Dr. Spanaki-Verelas further testified that the myoclonus was only present with certain postures, extension mainly, and the applicant could eliminate it with other postures, such as lying down. Deposition, page 11. She went on to testify that the specific condition the applicant had was variously called truncal myoclonus, segmental myoclonus, or propriospinal myoclonus. The medical literature suggested it could be due to an infection of the spinal cord, to multiple scleroses, to tumors in other parts of the body that might affect the nervous system, or to trauma.

Dr. Spanaki-Verelas testified she did a blood test that was inconclusive, but then did radiographs to rule out a primary tumor. She did other tests, and found no apparent cause. This left trauma as the only cause for the condition remaining from those stated in the medical literature.

The doctor considered whether the symptoms, which started three days after the fall, were merely coincidental. She ultimately determined she could not say. Even as of the date of the deposition, she declined to say one way or another. Deposition, page 18. Her testimony seems to suggest that if trauma were the cause, she'd have expected to have seen signs of the trauma either to the head or the spinal cord.

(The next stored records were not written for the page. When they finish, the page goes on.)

-- ==== Sys2Proof/Tests/Slice0.lean ====
section
/-! SUPPORT. The model's own tests. Every expected word and state is one the spec writes out (95_test_vectors.md, cited
by vector id). The `witness_` theorems meet the hypotheses of the statement they name. -/

namespace Sys2Proof.Tests

open Sys2Proof.Machine

/-! ### Helpers -/

/-- The record CFG_T (95_test_vectors.md §0). -/
def cfgT : Params :=
  { Params.default with wE := 4, wR := 2, timeoutTicks := #v[3, 4, 5, 6, 7, 8, 9, 10], resetPulseTicks := 2 }

/-- The record CFG_TB, which is not separated. -/
def cfgTB : Params :=
  { Params.default with wE := 4, wR := 2, timeoutTicks := #v[2, 2, 2, 2, 2, 2, 2, 2], resetPulseTicks := 3 }

/-- The record CFG_N1, which is not separated. -/
def cfgN1 : Params :=
  { Params.default with wE := 4, wR := 2, timeoutTicks := #v[1, 1, 1, 1, 1, 1, 1, 1], resetPulseTicks := 1 }

/-- The record CFG_SAT, whose thresholds are the top of the counter. -/
def cfgSat : Params :=
  { Params.default with wE := 4, wR := 2, timeoutTicks := #v[15, 15, 15, 15, 15, 15, 15, 15], resetPulseTicks := 3 }

/-- Registers as the vectors write them: `FSM sel=c last=l E=e re=r`. -/
def mk (f : Fsm) (c : Sel) (l : Bool) (e re : Nat) : Registers :=
  { cfgSel := c, lastLevel := l, elapsed := e, resetElapsed := re
    powered := f == .normal || f == .restoredInReset
    resetAsserted := f == .failed || f == .restoredInReset }

/-- The block with a record and registers, and no input placed. -/
def at_ (p : Params) (r : Registers) : State := { params := p, regs := some r, inputs := [], draws := 0 }

/-- The block before its first RESET. -/
def bare (p : Params) : State := { params := p, regs := none, inputs := [], draws := 0 }

/-- The outcome is the next state `t`. -/
def nextIs (t : State) : Host.Outcome State Fault Refusal → Bool
  | .next s => decide (s = t)
  | _ => false

/-- The outcome is a next state. -/
def isNext : Host.Outcome State Fault Refusal → Bool
  | .next _ => true
  | _ => false

/-- The outcome is the fault `NotReset`. -/
def isNotReset : Host.Outcome State Fault Refusal → Bool
  | .fault .notReset => true
  | _ => false

/-- The outcome is the refusal `e`. -/
def refusedBy (e : Refusal) : Host.Outcome State Fault Refusal → Bool
  | .refused d => decide (d = e)
  | _ => false

/-- One vector: the operation takes the block from `a` to `b` with these events. -/
def vector (p : Params) (i : Instr) (a b : Registers) (v : Events) : Bool :=
  nextIs (at_ p b) (exec i (at_ p a)) && decide (events p a (inputsOf i) = v)

/-! ### Well-formedness: one ill-formed record for each check, refused -/

theorem test_records_wellFormed :
    [cfgT, cfgTB, cfgN1, cfgSat, Params.default, Params.swapped].map Params.wellFormed
      = [true, true, true, true, true, true] := by decide

theorem test_records_separated :
    [cfgT, cfgTB, cfgN1, cfgSat, Params.default].map Params.separated = [true, false, false, true, true] := by decide

theorem test_zeroThreshold_refused :
    elaborate { cfgT with timeoutTicks := #v[3, 4, 5, 6, 7, 8, 0, 10] } = .error .illFormedRecord := by rfl

theorem test_wideThreshold_refused :
    elaborate { cfgT with timeoutTicks := #v[3, 4, 5, 16, 7, 8, 9, 10] } = .error .illFormedRecord := by rfl

theorem test_zeroPulse_refused : elaborate { cfgT with resetPulseTicks := 0 } = .error .illFormedRecord := by rfl

theorem test_widePulse_refused : elaborate { cfgT with resetPulseTicks := 4 } = .error .illFormedRecord := by rfl

/-! ### Decoding: words written bit by bit from R60, R62 and R70 -/

/-- X1, X2. -/
theorem test_decode_idleL : decodeTableWord 8 0b000000 = some .idleL ∧ decodeTableWord 8 0b000111 = some .idleL := by
  decide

On examination by the applicant's attorney, Dr. Spanaki-Verelas was asked about Dr. Rybicki's willingness to opine that the applicant's myoclonus condition was caused by trauma. She stated:

"In this particular case, we excluded everything but trauma, so it does make some sense to say yes, it's due to trauma, but it has to do with each physician's -- how to say -- approach to come up with a definite diagnosis. I really cannot make this diagnosis. I cannot. But it's something personal, and I bet if you ask 100 physicians, each one will have a different opinion."

Deposition, page 39.

The applicant's attorney also asked Dr. Spanaki-Verelas about an article done by Joseph Jankovic, M.D., whom she regarded as one of the best experts on movement disorders in the country. In his article, Dr. Jankovic discussed the possibility that a peripheral injury -- as opposed to a head trauma -- might be linked to movement disorder by coincidence. To distinguish between myoclonic disorders actually caused by trauma, and those merely coincidentally starting after trauma, Dr. Jankovic set three criteria:

Dr. Spanaki-Verelas agreed these seemed reasonable, but she suggested a fourth criteria: that the trauma be something that causes some gross abnormality, some contusion, or something that appears on neuroimaging studies. Deposition, pages 44-46.

Dr. Spanaki-Verelas did admit that she had ruled out anything other than trauma as a cause of the condition (deposition, page 46), or at least all of the potential etiologies mentioned in the research articles (deposition, page 53). She agreed his condition was genuine; that he was not faking myoclonus.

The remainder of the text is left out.